Collected data entries

-- ==== Sys2Proof/Laws/State.lean ====
section
/-! SUPPORT. What each update of the state leaves as it was, field by field, and what reads back after a write. -/

namespace Sys2Proof.Machine

/-! ### Maps -/

@[simp] theorem Assoc.get_put {α : Type} (d : α) (m : Assoc α) (k j : Nat) (v : α) :
    Assoc.get d (Assoc.put m k v) j = if j = k then v else Assoc.get d m j := by
  induction m with
  | nil => simp [Assoc.put, Assoc.get, eq_comm]
  | cons e t ih =>
    obtain ⟨i, w⟩ := e
    by_cases h1 : k < i
    · simp [Assoc.put, Assoc.get, h1, eq_comm]
    · by_cases h2 : k = i
      · subst h2
        by_cases h : k = j
        · simp [Assoc.put, Assoc.get, h]
        · simp [Assoc.put, Assoc.get, h, Ne.symm h]
      · by_cases h : i = j
        · subst h
          simp [Assoc.put, Assoc.get, h1, h2, Ne.symm h2]
        · simp [Assoc.put, Assoc.get, h1, h2, h, ih]

@[simp] theorem Assoc.get_del {α : Type} (d : α) (m : Assoc α) (k j : Nat) :
    Assoc.get d (Assoc.del m k) j = if j = k then d else Assoc.get d m j := by
  induction m with
  | nil => simp [Assoc.del, Assoc.get]
  | cons e t ih =>
    obtain ⟨i, w⟩ := e
    by_cases h1 : i = k
    · subst h1
      by_cases h : j = i
      · simp only [h, if_true] at ih ⊢
        simpa [Assoc.del] using ih
      · simp [Assoc.del, Assoc.get, ih, h, Ne.symm h]
    · by_cases h : i = j
      · subst h
        simp [Assoc.del, Assoc.get, h1]
      · simp [Assoc.del, Assoc.get, h1, h, ih]

/-- A read after a write of one key. -/
@[simp] theorem Assoc.get_set {α : Type} [DecidableEq α] (d : α) (m : Assoc α) (k j : Nat) (v : α) :
    Assoc.get d (Assoc.set d m k v) j = if j = k then v else Assoc.get d m j := by
  unfold Assoc.set
  split
  · subst_vars; simp
  · simp

@[simp] theorem Assoc.find_put {α : Type} (m : Assoc α) (k j : Nat) (v : α) :
    Assoc.find (Assoc.put m k v) j = if j = k then some v else Assoc.find m j := by
  induction m with
  | nil => simp [Assoc.put, Assoc.find, eq_comm]
  | cons e t ih =>
    obtain ⟨i, w⟩ := e
    by_cases h1 : k < i
    · simp [Assoc.put, Assoc.find, h1, eq_comm]
    · by_cases h2 : k = i
      · subst h2
        by_cases h : k = j
        · simp [Assoc.put, Assoc.find, h]
        · simp [Assoc.put, Assoc.find, h, Ne.symm h]
      · by_cases h : i = j
        · subst h
          simp [Assoc.put, Assoc.find, h1, h2, Ne.symm h2]
        · simp [Assoc.put, Assoc.find, h1, h2, h, ih]

@[simp] theorem Assoc.find_del {α : Type} (m : Assoc α) (k j : Nat) :
    Assoc.find (Assoc.del m k) j = if j = k then none else Assoc.find m j := by
  induction m with
  | nil => simp [Assoc.del, Assoc.find]
  | cons e t ih =>
    obtain ⟨i, w⟩ := e
    by_cases h1 : i = k
    · subst h1
      by_cases h : j = i
      · simp only [h, if_true] at ih ⊢
        simpa [Assoc.del] using ih
      · simp [Assoc.del, Assoc.find, ih, h, Ne.symm h]
    · by_cases h : i = j
      · subst h
        simp [Assoc.del, Assoc.find, h1]
      · simp [Assoc.del, Assoc.find, h1, h, ih]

> **Task prompt**: Give every entry again in full, precisely as written above.

> **Written solution**:
-- ==== Sys2Proof/Laws/State.lean ====
section
/-! SUPPORT. What each update of the state leaves as it was, field by field, and what reads back after a write. -/

namespace Sys2Proof.Machine

/-! ### Maps -/

@[simp] theorem Assoc.get_put {α : Type} (d : α) (m : Assoc α) (k j : Nat) (v : α) :
    Assoc.get d (Assoc.put m k v) j = if j = k then v else Assoc.get d m j := by
  induction m with
  | nil => simp [Assoc.put, Assoc.get, eq_comm]
  | cons e t ih =>
    obtain ⟨i, w⟩ := e
    by_cases h1 : k < i
    · simp [Assoc.put, Assoc.get, h1, eq_comm]
    · by_cases h2 : k = i
      · subst h2
        by_cases h : k = j
        · simp [Assoc.put, Assoc.get, h]
        · simp [Assoc.put, Assoc.get, h, Ne.symm h]
      · by_cases h : i = j
        · subst h
          simp [Assoc.put, Assoc.get, h1, h2, Ne.symm h2]
        · simp [Assoc.put, Assoc.get, h1, h2, h, ih]

@[simp] theorem Assoc.get_del {α : Type} (d : α) (m : Assoc α) (k j : Nat) :
    Assoc.get d (Assoc.del m k) j = if j = k then d else Assoc.get d m j := by
  induction m with
  | nil => simp [Assoc.del, Assoc.get]
  | cons e t ih =>
    obtain ⟨i, w⟩ := e
    by_cases h1 : i = k
    · subst h1
      by_cases h : j = i
      · simp only [h, if_true] at ih ⊢
        simpa [Assoc.del] using ih
      · simp [Assoc.del, Assoc.get, ih, h, Ne.symm h]
    · by_cases h : i = j
      · subst h
        simp [Assoc.del, Assoc.get, h1]
      · simp [Assoc.del, Assoc.get, h1, h, ih]

/-- A read after a write of one key. -/
@[simp] theorem Assoc.get_set {α : Type} [DecidableEq α] (d : α) (m : Assoc α) (k j : Nat) (v : α) :
    Assoc.get d (Assoc.set d m k v) j = if j = k then v else Assoc.get d m j := by
  unfold Assoc.set
  split
  · subst_vars; simp
  · simp

@[simp] theorem Assoc.find_put {α : Type} (m : Assoc α) (k j : Nat) (v : α) :
    Assoc.find (Assoc.put m k v) j = if j = k then some v else Assoc.find m j := by
  induction m with
  | nil => simp [Assoc.put, Assoc.find, eq_comm]
  | cons e t ih =>
    obtain ⟨i, w⟩ := e
    by_cases h1 : k < i
    · simp [Assoc.put, Assoc.find, h1, eq_comm]
    · by_cases h2 : k = i
      · subst h2
        by_cases h : k = j
        · simp [Assoc.put, Assoc.find, h]
        · simp [Assoc.put, Assoc.find, h, Ne.symm h]
      · by_cases h : i = j
        · subst h
          simp [Assoc.put, Assoc.find, h1, h2, Ne.symm h2]
        · simp [Assoc.put, Assoc.find, h1, h2, h, ih]

@[simp] theorem Assoc.find_del {α : Type} (m : Assoc α) (k j : Nat) :
    Assoc.find (Assoc.del m k) j = if j = k then none else Assoc.find m j := by
  induction m with
  | nil => simp [Assoc.del, Assoc.find]
  | cons e t ih =>
    obtain ⟨i, w⟩ := e
    by_cases h1 : i = k
    · subst h1
      by_cases h : j = i
      · simp only [h, if_true] at ih ⊢
        simpa [Assoc.del] using ih
      · simp [Assoc.del, Assoc.find, ih, h, Ne.symm h]
    · by_cases h : i = j
      · subst h
        simp [Assoc.del, Assoc.find, h1]
      · simp [Assoc.del, Assoc.find, h1, h, ih]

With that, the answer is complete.